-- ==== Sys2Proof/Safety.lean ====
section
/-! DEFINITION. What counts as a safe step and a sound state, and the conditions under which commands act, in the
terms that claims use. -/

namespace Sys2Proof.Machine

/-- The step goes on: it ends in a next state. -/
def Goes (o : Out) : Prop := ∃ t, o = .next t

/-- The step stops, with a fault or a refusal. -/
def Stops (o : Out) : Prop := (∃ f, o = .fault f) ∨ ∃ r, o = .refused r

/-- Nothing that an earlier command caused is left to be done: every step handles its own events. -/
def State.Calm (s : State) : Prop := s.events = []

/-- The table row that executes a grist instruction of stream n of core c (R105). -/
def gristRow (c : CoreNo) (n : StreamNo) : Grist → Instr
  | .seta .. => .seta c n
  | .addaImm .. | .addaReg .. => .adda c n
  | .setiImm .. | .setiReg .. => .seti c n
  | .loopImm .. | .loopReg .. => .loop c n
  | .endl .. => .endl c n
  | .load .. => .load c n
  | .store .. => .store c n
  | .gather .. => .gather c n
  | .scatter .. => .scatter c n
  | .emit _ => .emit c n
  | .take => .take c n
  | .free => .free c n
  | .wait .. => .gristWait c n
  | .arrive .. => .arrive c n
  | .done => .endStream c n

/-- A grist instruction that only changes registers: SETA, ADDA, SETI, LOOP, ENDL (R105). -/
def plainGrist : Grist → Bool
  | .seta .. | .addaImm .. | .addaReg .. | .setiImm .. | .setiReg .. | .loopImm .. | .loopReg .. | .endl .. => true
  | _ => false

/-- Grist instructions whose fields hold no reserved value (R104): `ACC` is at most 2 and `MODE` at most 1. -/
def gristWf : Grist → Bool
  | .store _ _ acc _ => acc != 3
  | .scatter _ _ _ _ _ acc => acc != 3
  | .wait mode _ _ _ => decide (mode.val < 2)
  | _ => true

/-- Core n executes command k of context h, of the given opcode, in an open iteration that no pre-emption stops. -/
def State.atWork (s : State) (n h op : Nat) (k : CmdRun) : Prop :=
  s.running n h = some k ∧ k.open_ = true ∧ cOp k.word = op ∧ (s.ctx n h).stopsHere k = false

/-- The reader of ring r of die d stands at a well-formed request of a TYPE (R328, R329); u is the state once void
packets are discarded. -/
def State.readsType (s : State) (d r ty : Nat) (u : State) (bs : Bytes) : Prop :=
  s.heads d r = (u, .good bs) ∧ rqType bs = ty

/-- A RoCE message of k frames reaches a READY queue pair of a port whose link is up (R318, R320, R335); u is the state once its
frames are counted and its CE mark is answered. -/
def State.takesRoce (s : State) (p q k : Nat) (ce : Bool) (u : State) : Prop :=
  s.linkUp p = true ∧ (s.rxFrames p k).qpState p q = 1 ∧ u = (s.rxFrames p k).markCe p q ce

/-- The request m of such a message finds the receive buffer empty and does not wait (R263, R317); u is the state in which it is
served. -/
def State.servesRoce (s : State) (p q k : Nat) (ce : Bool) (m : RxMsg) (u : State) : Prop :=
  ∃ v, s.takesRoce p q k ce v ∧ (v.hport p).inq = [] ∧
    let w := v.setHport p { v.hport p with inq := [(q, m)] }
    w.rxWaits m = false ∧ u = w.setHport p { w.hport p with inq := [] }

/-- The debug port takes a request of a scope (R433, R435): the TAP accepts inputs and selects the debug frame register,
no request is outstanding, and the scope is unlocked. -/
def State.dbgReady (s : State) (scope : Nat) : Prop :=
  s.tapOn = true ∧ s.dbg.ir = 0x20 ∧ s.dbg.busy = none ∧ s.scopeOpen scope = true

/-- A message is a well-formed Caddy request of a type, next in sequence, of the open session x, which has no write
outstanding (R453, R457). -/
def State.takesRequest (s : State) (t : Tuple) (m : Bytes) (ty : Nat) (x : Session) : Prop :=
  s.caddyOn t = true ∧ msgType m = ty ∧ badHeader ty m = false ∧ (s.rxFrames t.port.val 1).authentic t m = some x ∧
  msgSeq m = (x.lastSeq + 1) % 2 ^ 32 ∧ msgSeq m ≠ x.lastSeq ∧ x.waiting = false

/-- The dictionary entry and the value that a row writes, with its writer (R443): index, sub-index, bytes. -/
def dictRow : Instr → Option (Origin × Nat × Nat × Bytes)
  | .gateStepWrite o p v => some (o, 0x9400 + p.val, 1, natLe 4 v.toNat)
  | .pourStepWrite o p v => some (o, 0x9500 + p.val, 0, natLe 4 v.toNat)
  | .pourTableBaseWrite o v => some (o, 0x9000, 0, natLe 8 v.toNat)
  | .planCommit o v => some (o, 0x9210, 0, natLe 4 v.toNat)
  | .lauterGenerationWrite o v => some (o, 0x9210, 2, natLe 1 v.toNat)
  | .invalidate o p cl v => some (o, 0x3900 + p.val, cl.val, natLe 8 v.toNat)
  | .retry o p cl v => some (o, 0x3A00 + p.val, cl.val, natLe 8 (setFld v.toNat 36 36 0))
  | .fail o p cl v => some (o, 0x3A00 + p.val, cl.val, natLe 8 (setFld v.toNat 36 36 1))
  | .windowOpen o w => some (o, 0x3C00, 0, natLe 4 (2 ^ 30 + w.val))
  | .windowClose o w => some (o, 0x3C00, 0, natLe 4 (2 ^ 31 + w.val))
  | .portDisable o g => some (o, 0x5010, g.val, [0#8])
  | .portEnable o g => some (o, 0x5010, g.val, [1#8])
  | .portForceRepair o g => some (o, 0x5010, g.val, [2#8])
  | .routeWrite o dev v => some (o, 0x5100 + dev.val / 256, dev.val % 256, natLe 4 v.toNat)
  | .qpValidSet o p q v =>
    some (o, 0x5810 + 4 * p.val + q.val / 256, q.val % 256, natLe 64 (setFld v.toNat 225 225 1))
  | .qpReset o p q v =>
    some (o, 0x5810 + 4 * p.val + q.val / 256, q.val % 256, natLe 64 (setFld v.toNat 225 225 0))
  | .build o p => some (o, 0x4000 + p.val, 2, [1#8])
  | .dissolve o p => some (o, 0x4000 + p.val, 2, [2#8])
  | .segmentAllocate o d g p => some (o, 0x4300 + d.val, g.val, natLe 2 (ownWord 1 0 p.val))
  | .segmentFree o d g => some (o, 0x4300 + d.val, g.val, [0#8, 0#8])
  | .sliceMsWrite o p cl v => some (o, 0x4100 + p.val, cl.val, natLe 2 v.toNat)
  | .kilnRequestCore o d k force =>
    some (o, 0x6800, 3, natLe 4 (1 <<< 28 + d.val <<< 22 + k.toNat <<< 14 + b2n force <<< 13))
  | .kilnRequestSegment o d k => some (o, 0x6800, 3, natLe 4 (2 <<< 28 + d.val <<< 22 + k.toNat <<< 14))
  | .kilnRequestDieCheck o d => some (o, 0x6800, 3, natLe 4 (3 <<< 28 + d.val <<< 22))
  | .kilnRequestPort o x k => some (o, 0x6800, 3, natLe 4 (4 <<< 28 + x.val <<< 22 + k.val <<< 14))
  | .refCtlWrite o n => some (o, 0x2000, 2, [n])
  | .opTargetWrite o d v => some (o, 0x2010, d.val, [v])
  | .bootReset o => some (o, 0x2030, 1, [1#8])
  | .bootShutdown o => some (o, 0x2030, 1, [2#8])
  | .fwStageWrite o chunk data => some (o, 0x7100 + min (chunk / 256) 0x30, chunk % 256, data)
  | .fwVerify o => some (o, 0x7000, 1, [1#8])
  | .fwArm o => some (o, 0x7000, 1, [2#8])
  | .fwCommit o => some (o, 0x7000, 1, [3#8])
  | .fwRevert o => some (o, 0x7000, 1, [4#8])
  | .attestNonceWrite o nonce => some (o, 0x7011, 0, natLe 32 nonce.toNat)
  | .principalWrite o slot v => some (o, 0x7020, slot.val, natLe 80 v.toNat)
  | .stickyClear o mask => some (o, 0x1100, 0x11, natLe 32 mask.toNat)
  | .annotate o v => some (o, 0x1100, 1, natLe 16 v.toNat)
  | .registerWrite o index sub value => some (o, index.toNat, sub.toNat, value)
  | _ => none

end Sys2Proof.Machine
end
============================================================
◆ **PROBLEM REQUIREMENTS**
Retype the entries above exactly, but only from the line containing "def State.Calm (s" through the line containing "def State.atWork (s", both included.

◆ **OUTPUT**
def State.Calm (s : State) : Prop := s.events = []

/-- The table row that executes a grist instruction of stream n of core c (R105). -/
def gristRow (c : CoreNo) (n : StreamNo) : Grist → Instr
  | .seta .. => .seta c n
  | .addaImm .. | .addaReg .. => .adda c n
  | .setiImm .. | .setiReg .. => .seti c n
  | .loopImm .. | .loopReg .. => .loop c n
  | .endl .. => .endl c n
  | .load .. => .load c n
  | .store .. => .store c n
  | .gather .. => .gather c n
  | .scatter .. => .scatter c n
  | .emit _ => .emit c n
  | .take => .take c n
  | .free => .free c n
  | .wait .. => .gristWait c n
  | .arrive .. => .arrive c n
  | .done => .endStream c n

/-- A grist instruction that only changes registers: SETA, ADDA, SETI, LOOP, ENDL (R105). -/
def plainGrist : Grist → Bool
  | .seta .. | .addaImm .. | .addaReg .. | .setiImm .. | .setiReg .. | .loopImm .. | .loopReg .. | .endl .. => true
  | _ => false

/-- Grist instructions whose fields hold no reserved value (R104): `ACC` is at most 2 and `MODE` at most 1. -/
def gristWf : Grist → Bool
  | .store _ _ acc _ => acc != 3
  | .scatter _ _ _ _ _ acc => acc != 3
  | .wait mode _ _ _ => decide (mode.val < 2)
  | _ => true

/-- Core n executes command k of context h, of the given opcode, in an open iteration that no pre-emption stops. -/
def State.atWork (s : State) (n h op : Nat) (k : CmdRun) : Prop :=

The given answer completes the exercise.